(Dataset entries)
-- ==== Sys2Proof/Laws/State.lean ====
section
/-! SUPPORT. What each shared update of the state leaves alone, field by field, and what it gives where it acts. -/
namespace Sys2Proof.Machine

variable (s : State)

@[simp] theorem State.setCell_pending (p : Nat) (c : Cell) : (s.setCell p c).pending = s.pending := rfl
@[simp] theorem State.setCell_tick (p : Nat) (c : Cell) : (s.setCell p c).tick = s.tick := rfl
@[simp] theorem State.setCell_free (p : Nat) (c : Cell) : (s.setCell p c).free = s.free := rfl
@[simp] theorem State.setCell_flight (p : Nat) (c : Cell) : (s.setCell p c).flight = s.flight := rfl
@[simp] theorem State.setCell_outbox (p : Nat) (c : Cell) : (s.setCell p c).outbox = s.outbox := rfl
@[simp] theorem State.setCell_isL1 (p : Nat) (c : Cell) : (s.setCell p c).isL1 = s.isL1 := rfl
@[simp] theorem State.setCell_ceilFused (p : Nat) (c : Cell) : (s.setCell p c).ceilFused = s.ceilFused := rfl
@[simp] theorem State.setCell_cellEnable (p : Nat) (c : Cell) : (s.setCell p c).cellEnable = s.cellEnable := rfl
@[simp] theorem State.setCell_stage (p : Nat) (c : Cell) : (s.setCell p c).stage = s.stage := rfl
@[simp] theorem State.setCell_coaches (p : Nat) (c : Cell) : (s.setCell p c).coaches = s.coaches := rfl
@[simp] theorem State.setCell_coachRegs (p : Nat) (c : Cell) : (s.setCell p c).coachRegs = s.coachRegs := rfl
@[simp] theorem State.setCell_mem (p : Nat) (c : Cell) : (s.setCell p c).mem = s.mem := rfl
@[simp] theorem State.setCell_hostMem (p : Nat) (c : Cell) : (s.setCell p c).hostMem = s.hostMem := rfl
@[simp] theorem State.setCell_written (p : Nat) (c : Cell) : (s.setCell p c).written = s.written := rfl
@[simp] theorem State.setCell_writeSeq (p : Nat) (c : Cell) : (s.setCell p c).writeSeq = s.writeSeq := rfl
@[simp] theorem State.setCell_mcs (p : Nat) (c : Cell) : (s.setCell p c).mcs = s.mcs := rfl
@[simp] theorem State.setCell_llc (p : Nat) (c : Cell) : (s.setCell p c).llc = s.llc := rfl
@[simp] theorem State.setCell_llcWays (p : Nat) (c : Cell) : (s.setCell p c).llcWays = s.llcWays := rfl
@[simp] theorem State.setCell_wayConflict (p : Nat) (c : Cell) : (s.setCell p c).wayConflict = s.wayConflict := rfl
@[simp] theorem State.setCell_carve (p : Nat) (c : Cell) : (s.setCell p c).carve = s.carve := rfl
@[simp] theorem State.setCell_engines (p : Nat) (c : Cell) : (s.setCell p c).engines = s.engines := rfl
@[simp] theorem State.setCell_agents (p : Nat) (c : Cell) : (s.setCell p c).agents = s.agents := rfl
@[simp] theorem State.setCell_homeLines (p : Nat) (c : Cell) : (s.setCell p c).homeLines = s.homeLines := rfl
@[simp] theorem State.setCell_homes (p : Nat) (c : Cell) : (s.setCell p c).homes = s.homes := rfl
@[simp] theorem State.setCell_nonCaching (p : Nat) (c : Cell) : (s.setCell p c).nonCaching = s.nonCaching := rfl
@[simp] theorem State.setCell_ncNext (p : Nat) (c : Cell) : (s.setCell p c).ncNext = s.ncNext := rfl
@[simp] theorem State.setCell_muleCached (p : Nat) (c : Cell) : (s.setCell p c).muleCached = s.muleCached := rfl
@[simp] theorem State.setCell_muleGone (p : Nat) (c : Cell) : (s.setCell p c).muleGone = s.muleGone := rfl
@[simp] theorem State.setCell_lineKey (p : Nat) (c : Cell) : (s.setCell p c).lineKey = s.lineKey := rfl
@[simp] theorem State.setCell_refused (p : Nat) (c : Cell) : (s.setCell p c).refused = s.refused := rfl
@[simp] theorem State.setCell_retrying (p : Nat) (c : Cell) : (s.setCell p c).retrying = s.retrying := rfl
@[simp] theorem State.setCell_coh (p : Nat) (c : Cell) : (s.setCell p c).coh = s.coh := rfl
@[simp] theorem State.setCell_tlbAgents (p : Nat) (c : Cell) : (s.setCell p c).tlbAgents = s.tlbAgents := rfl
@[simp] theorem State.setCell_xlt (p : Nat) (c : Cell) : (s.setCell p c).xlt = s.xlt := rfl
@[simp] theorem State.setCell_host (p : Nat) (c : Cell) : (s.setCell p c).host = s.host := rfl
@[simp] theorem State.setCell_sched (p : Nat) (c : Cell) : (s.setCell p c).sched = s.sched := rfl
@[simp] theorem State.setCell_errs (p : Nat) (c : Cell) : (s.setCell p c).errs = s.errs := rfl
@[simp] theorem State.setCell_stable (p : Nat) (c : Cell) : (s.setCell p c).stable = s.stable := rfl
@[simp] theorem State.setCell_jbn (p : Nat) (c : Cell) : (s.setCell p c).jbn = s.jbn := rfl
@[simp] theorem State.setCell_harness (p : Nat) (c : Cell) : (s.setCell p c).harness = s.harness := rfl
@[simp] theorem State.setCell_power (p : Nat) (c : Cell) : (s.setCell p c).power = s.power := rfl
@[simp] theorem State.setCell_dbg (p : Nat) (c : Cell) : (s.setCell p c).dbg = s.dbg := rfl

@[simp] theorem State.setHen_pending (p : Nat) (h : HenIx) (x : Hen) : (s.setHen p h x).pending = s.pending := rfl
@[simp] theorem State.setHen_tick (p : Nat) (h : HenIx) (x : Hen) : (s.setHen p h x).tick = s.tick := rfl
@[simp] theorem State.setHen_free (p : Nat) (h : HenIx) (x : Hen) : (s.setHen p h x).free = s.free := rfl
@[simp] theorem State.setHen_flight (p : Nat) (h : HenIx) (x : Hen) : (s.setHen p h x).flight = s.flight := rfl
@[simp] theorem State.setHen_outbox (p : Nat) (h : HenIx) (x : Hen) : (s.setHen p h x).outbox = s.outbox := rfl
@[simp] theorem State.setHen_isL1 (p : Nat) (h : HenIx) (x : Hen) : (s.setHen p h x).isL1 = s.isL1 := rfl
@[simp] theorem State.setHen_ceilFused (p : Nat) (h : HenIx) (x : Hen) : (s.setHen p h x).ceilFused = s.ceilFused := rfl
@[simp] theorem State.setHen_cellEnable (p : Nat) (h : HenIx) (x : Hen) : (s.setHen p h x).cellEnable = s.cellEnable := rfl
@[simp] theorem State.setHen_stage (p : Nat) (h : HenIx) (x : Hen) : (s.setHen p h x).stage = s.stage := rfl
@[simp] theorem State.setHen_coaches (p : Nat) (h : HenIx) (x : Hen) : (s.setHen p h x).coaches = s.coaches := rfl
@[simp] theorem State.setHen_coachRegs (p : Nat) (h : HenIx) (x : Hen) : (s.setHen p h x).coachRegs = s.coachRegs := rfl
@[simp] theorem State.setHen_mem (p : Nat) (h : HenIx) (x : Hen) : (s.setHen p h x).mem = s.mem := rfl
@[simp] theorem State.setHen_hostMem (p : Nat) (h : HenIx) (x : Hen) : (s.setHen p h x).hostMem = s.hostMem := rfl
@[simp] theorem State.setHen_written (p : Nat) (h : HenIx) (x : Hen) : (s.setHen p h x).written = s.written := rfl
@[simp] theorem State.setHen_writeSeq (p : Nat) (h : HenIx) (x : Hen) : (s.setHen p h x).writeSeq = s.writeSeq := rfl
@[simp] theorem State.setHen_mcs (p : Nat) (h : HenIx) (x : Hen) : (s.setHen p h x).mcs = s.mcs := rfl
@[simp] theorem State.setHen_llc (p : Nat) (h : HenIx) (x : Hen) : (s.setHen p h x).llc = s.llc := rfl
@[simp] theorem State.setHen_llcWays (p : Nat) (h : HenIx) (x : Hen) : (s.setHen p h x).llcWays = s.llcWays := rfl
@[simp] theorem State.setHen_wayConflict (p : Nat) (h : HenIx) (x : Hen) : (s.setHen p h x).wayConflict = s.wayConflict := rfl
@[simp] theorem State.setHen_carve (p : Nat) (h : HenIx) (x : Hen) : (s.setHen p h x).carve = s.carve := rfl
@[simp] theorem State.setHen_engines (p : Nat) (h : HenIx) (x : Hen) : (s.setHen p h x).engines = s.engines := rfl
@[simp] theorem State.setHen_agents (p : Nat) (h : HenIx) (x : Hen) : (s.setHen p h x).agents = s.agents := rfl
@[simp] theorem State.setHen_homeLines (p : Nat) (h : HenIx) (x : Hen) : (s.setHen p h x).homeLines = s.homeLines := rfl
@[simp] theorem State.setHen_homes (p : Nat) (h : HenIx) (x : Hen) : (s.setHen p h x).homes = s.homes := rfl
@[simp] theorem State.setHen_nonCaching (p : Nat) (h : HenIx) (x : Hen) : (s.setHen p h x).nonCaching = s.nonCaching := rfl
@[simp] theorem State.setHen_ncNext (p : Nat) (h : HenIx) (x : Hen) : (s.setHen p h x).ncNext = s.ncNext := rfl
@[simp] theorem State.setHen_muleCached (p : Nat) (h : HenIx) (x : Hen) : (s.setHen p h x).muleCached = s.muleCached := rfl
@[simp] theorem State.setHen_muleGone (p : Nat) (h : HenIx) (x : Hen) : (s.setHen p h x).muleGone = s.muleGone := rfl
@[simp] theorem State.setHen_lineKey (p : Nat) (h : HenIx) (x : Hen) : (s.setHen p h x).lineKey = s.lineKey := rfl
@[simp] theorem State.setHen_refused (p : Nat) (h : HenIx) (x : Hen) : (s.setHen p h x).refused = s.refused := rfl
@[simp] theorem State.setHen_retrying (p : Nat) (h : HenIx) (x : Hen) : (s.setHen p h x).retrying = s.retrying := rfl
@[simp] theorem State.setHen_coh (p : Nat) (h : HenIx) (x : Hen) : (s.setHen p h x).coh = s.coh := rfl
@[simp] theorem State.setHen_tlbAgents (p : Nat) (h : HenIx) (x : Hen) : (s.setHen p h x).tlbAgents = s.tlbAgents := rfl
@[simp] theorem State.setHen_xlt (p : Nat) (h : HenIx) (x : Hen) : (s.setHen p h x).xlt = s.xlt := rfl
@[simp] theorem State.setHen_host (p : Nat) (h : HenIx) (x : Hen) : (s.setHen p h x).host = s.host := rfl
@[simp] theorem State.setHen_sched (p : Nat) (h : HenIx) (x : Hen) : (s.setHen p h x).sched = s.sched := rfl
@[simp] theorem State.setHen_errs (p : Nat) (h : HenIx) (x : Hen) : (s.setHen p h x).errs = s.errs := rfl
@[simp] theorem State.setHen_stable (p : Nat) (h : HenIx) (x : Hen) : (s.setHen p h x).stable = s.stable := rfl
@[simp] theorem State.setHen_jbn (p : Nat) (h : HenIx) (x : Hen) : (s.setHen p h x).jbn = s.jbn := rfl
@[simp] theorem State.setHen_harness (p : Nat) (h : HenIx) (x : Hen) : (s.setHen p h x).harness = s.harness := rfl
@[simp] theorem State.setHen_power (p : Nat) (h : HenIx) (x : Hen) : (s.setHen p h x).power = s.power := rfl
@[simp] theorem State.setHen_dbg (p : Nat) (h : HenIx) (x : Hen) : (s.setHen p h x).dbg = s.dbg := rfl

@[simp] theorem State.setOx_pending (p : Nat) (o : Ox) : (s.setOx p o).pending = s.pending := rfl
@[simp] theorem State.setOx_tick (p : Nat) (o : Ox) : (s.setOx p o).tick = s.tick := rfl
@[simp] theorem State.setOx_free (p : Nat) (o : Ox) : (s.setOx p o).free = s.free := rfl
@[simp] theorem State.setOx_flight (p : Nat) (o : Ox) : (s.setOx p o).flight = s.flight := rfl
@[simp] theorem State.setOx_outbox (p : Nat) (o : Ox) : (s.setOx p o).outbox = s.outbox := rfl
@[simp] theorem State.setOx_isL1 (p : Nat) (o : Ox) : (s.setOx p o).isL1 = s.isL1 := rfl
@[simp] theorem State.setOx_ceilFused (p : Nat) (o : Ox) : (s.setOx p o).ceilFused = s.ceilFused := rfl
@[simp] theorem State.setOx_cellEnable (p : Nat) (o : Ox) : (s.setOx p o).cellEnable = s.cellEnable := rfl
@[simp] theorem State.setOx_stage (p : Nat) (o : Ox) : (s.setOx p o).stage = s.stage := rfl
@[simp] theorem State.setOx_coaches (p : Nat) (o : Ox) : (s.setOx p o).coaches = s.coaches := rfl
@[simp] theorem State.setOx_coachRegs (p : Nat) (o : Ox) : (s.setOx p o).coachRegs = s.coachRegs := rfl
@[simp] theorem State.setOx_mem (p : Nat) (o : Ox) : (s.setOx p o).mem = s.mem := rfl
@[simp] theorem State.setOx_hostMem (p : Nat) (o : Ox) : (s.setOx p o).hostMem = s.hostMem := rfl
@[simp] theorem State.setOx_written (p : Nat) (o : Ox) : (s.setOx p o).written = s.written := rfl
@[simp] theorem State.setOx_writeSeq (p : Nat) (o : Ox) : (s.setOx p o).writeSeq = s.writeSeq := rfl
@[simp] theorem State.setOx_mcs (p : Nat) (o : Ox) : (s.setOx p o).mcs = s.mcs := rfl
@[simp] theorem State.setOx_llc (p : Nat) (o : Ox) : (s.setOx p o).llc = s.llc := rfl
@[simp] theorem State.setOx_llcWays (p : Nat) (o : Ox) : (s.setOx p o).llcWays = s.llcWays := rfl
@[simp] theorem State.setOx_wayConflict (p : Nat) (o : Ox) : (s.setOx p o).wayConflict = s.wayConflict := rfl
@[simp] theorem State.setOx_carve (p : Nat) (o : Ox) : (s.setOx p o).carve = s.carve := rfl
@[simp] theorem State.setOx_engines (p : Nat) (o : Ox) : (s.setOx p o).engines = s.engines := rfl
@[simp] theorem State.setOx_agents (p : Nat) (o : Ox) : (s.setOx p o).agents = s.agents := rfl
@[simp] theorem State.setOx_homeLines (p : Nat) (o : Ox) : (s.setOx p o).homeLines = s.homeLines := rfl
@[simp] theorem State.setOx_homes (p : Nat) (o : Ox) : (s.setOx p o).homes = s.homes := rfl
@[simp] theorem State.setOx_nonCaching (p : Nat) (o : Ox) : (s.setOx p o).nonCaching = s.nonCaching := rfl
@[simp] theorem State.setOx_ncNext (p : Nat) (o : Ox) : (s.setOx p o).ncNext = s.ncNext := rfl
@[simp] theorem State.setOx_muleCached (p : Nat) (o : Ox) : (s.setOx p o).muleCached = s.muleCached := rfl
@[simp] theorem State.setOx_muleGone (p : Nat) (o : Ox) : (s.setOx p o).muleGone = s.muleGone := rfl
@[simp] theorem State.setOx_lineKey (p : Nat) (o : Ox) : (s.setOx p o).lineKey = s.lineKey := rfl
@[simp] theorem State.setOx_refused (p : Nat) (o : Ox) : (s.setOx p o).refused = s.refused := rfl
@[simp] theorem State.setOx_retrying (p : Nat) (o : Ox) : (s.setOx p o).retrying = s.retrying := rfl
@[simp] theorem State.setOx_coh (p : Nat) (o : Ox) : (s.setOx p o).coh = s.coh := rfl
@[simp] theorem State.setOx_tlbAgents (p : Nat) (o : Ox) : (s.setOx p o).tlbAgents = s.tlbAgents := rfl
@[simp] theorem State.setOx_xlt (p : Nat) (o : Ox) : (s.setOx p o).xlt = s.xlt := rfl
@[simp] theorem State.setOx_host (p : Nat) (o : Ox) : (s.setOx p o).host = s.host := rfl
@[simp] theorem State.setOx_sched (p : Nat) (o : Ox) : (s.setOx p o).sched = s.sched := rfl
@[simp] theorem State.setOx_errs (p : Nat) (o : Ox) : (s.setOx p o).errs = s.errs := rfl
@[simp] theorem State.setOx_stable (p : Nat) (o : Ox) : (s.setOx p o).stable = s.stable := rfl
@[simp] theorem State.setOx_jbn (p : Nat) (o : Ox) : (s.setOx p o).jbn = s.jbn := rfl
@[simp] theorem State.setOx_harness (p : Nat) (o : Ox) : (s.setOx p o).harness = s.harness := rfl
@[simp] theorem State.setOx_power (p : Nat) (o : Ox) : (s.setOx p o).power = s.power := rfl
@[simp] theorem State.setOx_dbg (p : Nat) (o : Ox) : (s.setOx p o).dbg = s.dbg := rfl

◆ THE PROBLEM ◆
Using the records above, copy word for word the line with "c).retrying = s.retrying := rfl", the line with "c).coh = s.coh := rfl", and every line between them.

◆ RESPONSE BOX ◆
@[simp] theorem State.setCell_retrying (p : Nat) (c : Cell) : (s.setCell p c).retrying = s.retrying := rfl
@[simp] theorem State.setCell_coh (p : Nat) (c : Cell) : (s.setCell p c).coh = s.coh := rfl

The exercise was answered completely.